§ Activity:
Transcribe all of the entries, matching each one exactly.

§ Data listing:
-- ==== Sys2Proof/Tests/Slice0.lean ====
section
/-!
SUPPORT. Tests: what WellFormed refuses, the decoding of words written out from spec/30_encoding.md, one step of every
instruction with the expected result taken from spec/95_test_vectors.md (the vector is named), and for every statement
with hypotheses a state and operands that meet them.
-/

namespace Sys2Proof.Tests

open Sys2Proof Sys2Proof.Machine

/-! ### A small state -/

/-- A configuration with the flag bits that 42_dispatch.md R146 shows as candidates, and profile bytes and keys of this
file's own. -/
def cfg : ConfigRegs where
  respTimeoutMs := 500
  drainTimeoutMs := 10
  fwOptionSet := [0x3C, 0x3D, 0x80]
  bitrateTable := #v[⟨1, 2, 3, 4⟩, ⟨5, 6, 7, 8⟩, ⟨9, 10, 11, 12⟩, ⟨13, 14, 15, 16⟩, ⟨17, 18, 19, 20⟩,
    ⟨21, 22, 23, 24⟩, ⟨25, 26, 27, 28⟩, ⟨29, 30, 31, 32⟩]
  protocolKeyId := #v[0, 18, 2, 3, 4, 5, 6, 7, 8, 9, 10, 11, 12, 13, 14, 15, 16, 17, 1]
  commFlagBit := #v[0x1, 0x2, 0x4, 0x8, 0x10, 0x40, 0x100, 0x200, 0x400, 0x800]

/-- A state with a channel state and a link script. -/
def start (c : ChanState) (w : List WriteAnswer) (r : List ReadAnswer) : State where
  chanState := c
  cfg := cfg
  seq := .start
  hostQueue := []
  replies := []
  writeAnswers := w
  readAnswers := r
  trace := []

/-- An OPEN channel whose next round trip is answered with the Ack and the response payload `p`. -/
def answering (p : Bytes) : State := start .opened [.ok] [.data ackFrame, .data (dataFrame p)]

/-- An OPEN channel with a silent script: for the operations that do not use the link. -/
def idle : State := start .opened [] []

/-- What one step shows: the results, the channel state, and the frames offered to the link. -/
def seen : Host.Outcome State Fault Refusal → Option (List Reply × ChanState × List Bytes)
  | .next s => some (s.replies, s.chanState, s.trace.filterMap fun e =>
      match e with
      | .write b _ _ => some b
      | _ => none)
  | _ => none

/-- The one result of an operation that leaves the channel OPEN and offers the frames `f`. -/
def gives (r : Reply) (f : List Bytes) : Option (List Reply × ChanState × List Bytes) :=
  some ([r], .opened, f)

/-! ### WellFormed refuses (one ill-formed term for each check) -/

theorem test_wf_frameData_is_not_ack : WellFormed (.frameData [0, 0, 0xFF, 0, 0xFF, 0]) = false := by decide
theorem test_wf_frameData_is_not_err : WellFormed (.frameData [0, 0, 0xFF, 0xFF, 0xFF]) = false := by decide
theorem test_wf_frameData_is_candidate : WellFormed (.frameData [0, 0, 0xFF, 0xFF, 0]) = false := by decide
theorem test_wf_frameUnknown_is_not_ack :
    WellFormed (.frameUnknown [0, 0, 0xFF, 0, 0xFF, 0]) = false := by decide
theorem test_wf_frameUnknown_is_not_err : WellFormed (.frameUnknown [0, 0, 0xFF, 0xFF, 0xFF]) = false := by
  decide
theorem test_wf_frameUnknown_is_no_candidate : WellFormed (.frameUnknown [1, 0, 0xFF, 0xFF, 0xFF]) = false := by
  decide
theorem test_wf_pairs_ascend : WellFormed (.reqInSetProtocol [(2, 0), (1, 0)]) = false := by decide
theorem test_wf_pairs_distinct : WellFormed (.reqInSetProtocol [(2, 0), (2, 1)]) = false := by decide
theorem test_wf_pairs_at_most_19 :
    WellFormed (.reqInSetProtocol ((List.range 20).map fun k => (BitVec.ofNat 8 k, 0))) = false := by decide
theorem test_wf_reqInCommRF_fits : ∀ d : Bytes, d.length = 65532 →
    WellFormed (.reqInCommRF 0 d) = false := by
  intro d h
  simp [WellFormed, fitsFrame, maxPayloadLen, h]
theorem test_wf_responses_fit : ∀ r : Bytes, r.length = 65534 →
    WellFormed (.rspInSetRF r) = false ∧ WellFormed (.rspInSetProtocol r) = false ∧
    WellFormed (.rspInCommRF r) = false ∧ WellFormed (.rspSwitchRF r) = false ∧
    WellFormed (.rspSetCommandType r) = false ∧ WellFormed (.rspGetFirmwareVersion r) = false ∧
    WellFormed (.rspGetPDDataVersion r) = false := by
  intro r h
  simp [WellFormed, fitsFrame, maxPayloadLen, h]
theorem test_wf_host_bytes : ∀ b : Bytes, b.length = 2 ^ 32 →
    WellFormed (.checksum b) = false ∧ WellFormed (.checksumOk b) = false ∧
    WellFormed (.fromLE16 b) = false ∧ WellFormed (.fromLE32 b) = false ∧
    WellFormed (.encode b) = false ∧ WellFormed (.decode b) = false ∧
    WellFormed (.payload ⟨b, .data⟩) = false ∧ WellFormed (.buildRequest 0 b) = false ∧
    WellFormed (.checkResponse 0 b) = false ∧ WellFormed (.sendCommand 0 b) = false ∧
    WellFormed (.inCommRF b 0) = false := by
  intro b h
  simp [WellFormed, hostBytes, h]
theorem test_wf_frame_kind_is_decodes : WellFormed (.payload ⟨[0, 0, 0xFF, 0xFF, 0xFF], .data⟩) = false := by
  decide
theorem test_wf_frame_is_decodable : WellFormed (.payload ⟨[0, 0, 0xFF, 0xFF, 0xFF, 0], .data⟩) = false := by
  decide

/-! ### Decoding: words written out from the spec's encodings -/

/-- R60, R62, R61 (V20), R78 (V21). -/
theorem test_decode_wire_frames :
    decodeItem ⟨.transfer, [0x00, 0x00, 0xFF, 0x00, 0xFF, 0x00]⟩ = .ok .frameAck ∧
    decodeItem ⟨.transfer, [0x00, 0x00, 0xFF, 0xFF, 0xFF]⟩ = .ok .frameErr ∧
    decodeItem ⟨.transfer, [0x00, 0x00, 0xFF, 0xFF, 0xFF, 0x03, 0x00, 0xFD, 0xD7, 0x2B, 0x00, 0xFE, 0x00]⟩ =
      .ok (.frameData [0x00, 0x00, 0xFF, 0xFF, 0xFF, 0x03, 0x00, 0xFD, 0xD7, 0x2B, 0x00, 0xFE, 0x00]) ∧
    decodeItem ⟨.transfer, [0xAA, 0xBB, 0xCC, 0xDD, 0xEE]⟩ =
      .ok (.frameUnknown [0xAA, 0xBB, 0xCC, 0xDD, 0xEE]) := by decide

§ Written response:
-- ==== Sys2Proof/Tests/Slice0.lean ====
section
/-!
SUPPORT. Tests: what WellFormed refuses, the decoding of words written out from spec/30_encoding.md, one step of every
instruction with the expected result taken from spec/95_test_vectors.md (the vector is named), and for every statement
with hypotheses a state and operands that meet them.
-/

namespace Sys2Proof.Tests

open Sys2Proof Sys2Proof.Machine

/-! ### A small state -/

/-- A configuration with the flag bits that 42_dispatch.md R146 shows as candidates, and profile bytes and keys of this
file's own. -/
def cfg : ConfigRegs where
  respTimeoutMs := 500
  drainTimeoutMs := 10
  fwOptionSet := [0x3C, 0x3D, 0x80]
  bitrateTable := #v[⟨1, 2, 3, 4⟩, ⟨5, 6, 7, 8⟩, ⟨9, 10, 11, 12⟩, ⟨13, 14, 15, 16⟩, ⟨17, 18, 19, 20⟩,
    ⟨21, 22, 23, 24⟩, ⟨25, 26, 27, 28⟩, ⟨29, 30, 31, 32⟩]
  protocolKeyId := #v[0, 18, 2, 3, 4, 5, 6, 7, 8, 9, 10, 11, 12, 13, 14, 15, 16, 17, 1]
  commFlagBit := #v[0x1, 0x2, 0x4, 0x8, 0x10, 0x40, 0x100, 0x200, 0x400, 0x800]

/-- A state with a channel state and a link script. -/
def start (c : ChanState) (w : List WriteAnswer) (r : List ReadAnswer) : State where
  chanState := c
  cfg := cfg
  seq := .start
  hostQueue := []
  replies := []
  writeAnswers := w
  readAnswers := r
  trace := []

/-- An OPEN channel whose next round trip is answered with the Ack and the response payload `p`. -/
def answering (p : Bytes) : State := start .opened [.ok] [.data ackFrame, .data (dataFrame p)]

/-- An OPEN channel with a silent script: for the operations that do not use the link. -/
def idle : State := start .opened [] []

/-- What one step shows: the results, the channel state, and the frames offered to the link. -/
def seen : Host.Outcome State Fault Refusal → Option (List Reply × ChanState × List Bytes)
  | .next s => some (s.replies, s.chanState, s.trace.filterMap fun e =>
      match e with
      | .write b _ _ => some b
      | _ => none)
  | _ => none

/-- The one result of an operation that leaves the channel OPEN and offers the frames `f`. -/
def gives (r : Reply) (f : List Bytes) : Option (List Reply × ChanState × List Bytes) :=
  some ([r], .opened, f)

/-! ### WellFormed refuses (one ill-formed term for each check) -/

theorem test_wf_frameData_is_not_ack : WellFormed (.frameData [0, 0, 0xFF, 0, 0xFF, 0]) = false := by decide
theorem test_wf_frameData_is_not_err : WellFormed (.frameData [0, 0, 0xFF, 0xFF, 0xFF]) = false := by decide
theorem test_wf_frameData_is_candidate : WellFormed (.frameData [0, 0, 0xFF, 0xFF, 0]) = false := by decide
theorem test_wf_frameUnknown_is_not_ack :
    WellFormed (.frameUnknown [0, 0, 0xFF, 0, 0xFF, 0]) = false := by decide
theorem test_wf_frameUnknown_is_not_err : WellFormed (.frameUnknown [0, 0, 0xFF, 0xFF, 0xFF]) = false := by
  decide
theorem test_wf_frameUnknown_is_no_candidate : WellFormed (.frameUnknown [1, 0, 0xFF, 0xFF, 0xFF]) = false := by
  decide
theorem test_wf_pairs_ascend : WellFormed (.reqInSetProtocol [(2, 0), (1, 0)]) = false := by decide
theorem test_wf_pairs_distinct : WellFormed (.reqInSetProtocol [(2, 0), (2, 1)]) = false := by decide
theorem test_wf_pairs_at_most_19 :
    WellFormed (.reqInSetProtocol ((List.range 20).map fun k => (BitVec.ofNat 8 k, 0))) = false := by decide
theorem test_wf_reqInCommRF_fits : ∀ d : Bytes, d.length = 65532 →
    WellFormed (.reqInCommRF 0 d) = false := by
  intro d h
  simp [WellFormed, fitsFrame, maxPayloadLen, h]
theorem test_wf_responses_fit : ∀ r : Bytes, r.length = 65534 →
    WellFormed (.rspInSetRF r) = false ∧ WellFormed (.rspInSetProtocol r) = false ∧
    WellFormed (.rspInCommRF r) = false ∧ WellFormed (.rspSwitchRF r) = false ∧
    WellFormed (.rspSetCommandType r) = false ∧ WellFormed (.rspGetFirmwareVersion r) = false ∧
    WellFormed (.rspGetPDDataVersion r) = false := by
  intro r h
  simp [WellFormed, fitsFrame, maxPayloadLen, h]
theorem test_wf_host_bytes : ∀ b : Bytes, b.length = 2 ^ 32 →
    WellFormed (.checksum b) = false ∧ WellFormed (.checksumOk b) = false ∧
    WellFormed (.fromLE16 b) = false ∧ WellFormed (.fromLE32 b) = false ∧
    WellFormed (.encode b) = false ∧ WellFormed (.decode b) = false ∧
    WellFormed (.payload ⟨b, .data⟩) = false ∧ WellFormed (.buildRequest 0 b) = false ∧
    WellFormed (.checkResponse 0 b) = false ∧ WellFormed (.sendCommand 0 b) = false ∧
    WellFormed (.inCommRF b 0) = false := by
  intro b h
  simp [WellFormed, hostBytes, h]
theorem test_wf_frame_kind_is_decodes : WellFormed (.payload ⟨[0, 0, 0xFF, 0xFF, 0xFF], .data⟩) = false := by
  decide
theorem test_wf_frame_is_decodable : WellFormed (.payload ⟨[0, 0, 0xFF, 0xFF, 0xFF, 0], .data⟩) = false := by
  decide

/-! ### Decoding: words written out from the spec's encodings -/

/-- R60, R62, R61 (V20), R78 (V21). -/
theorem test_decode_wire_frames :
    decodeItem ⟨.transfer, [0x00, 0x00, 0xFF, 0x00, 0xFF, 0x00]⟩ = .ok .frameAck ∧
    decodeItem ⟨.transfer, [0x00, 0x00, 0xFF, 0xFF, 0xFF]⟩ = .ok .frameErr ∧
    decodeItem ⟨.transfer, [0x00, 0x00, 0xFF, 0xFF, 0xFF, 0x03, 0x00, 0xFD, 0xD7, 0x2B, 0x00, 0xFE, 0x00]⟩ =
      .ok (.frameData [0x00, 0x00, 0xFF, 0xFF, 0xFF, 0x03, 0x00, 0xFD, 0xD7, 0x2B, 0x00, 0xFE, 0x00]) ∧
    decodeItem ⟨.transfer, [0xAA, 0xBB, 0xCC, 0xDD, 0xEE]⟩ =
      .ok (.frameUnknown [0xAA, 0xBB, 0xCC, 0xDD, 0xEE]) := by decide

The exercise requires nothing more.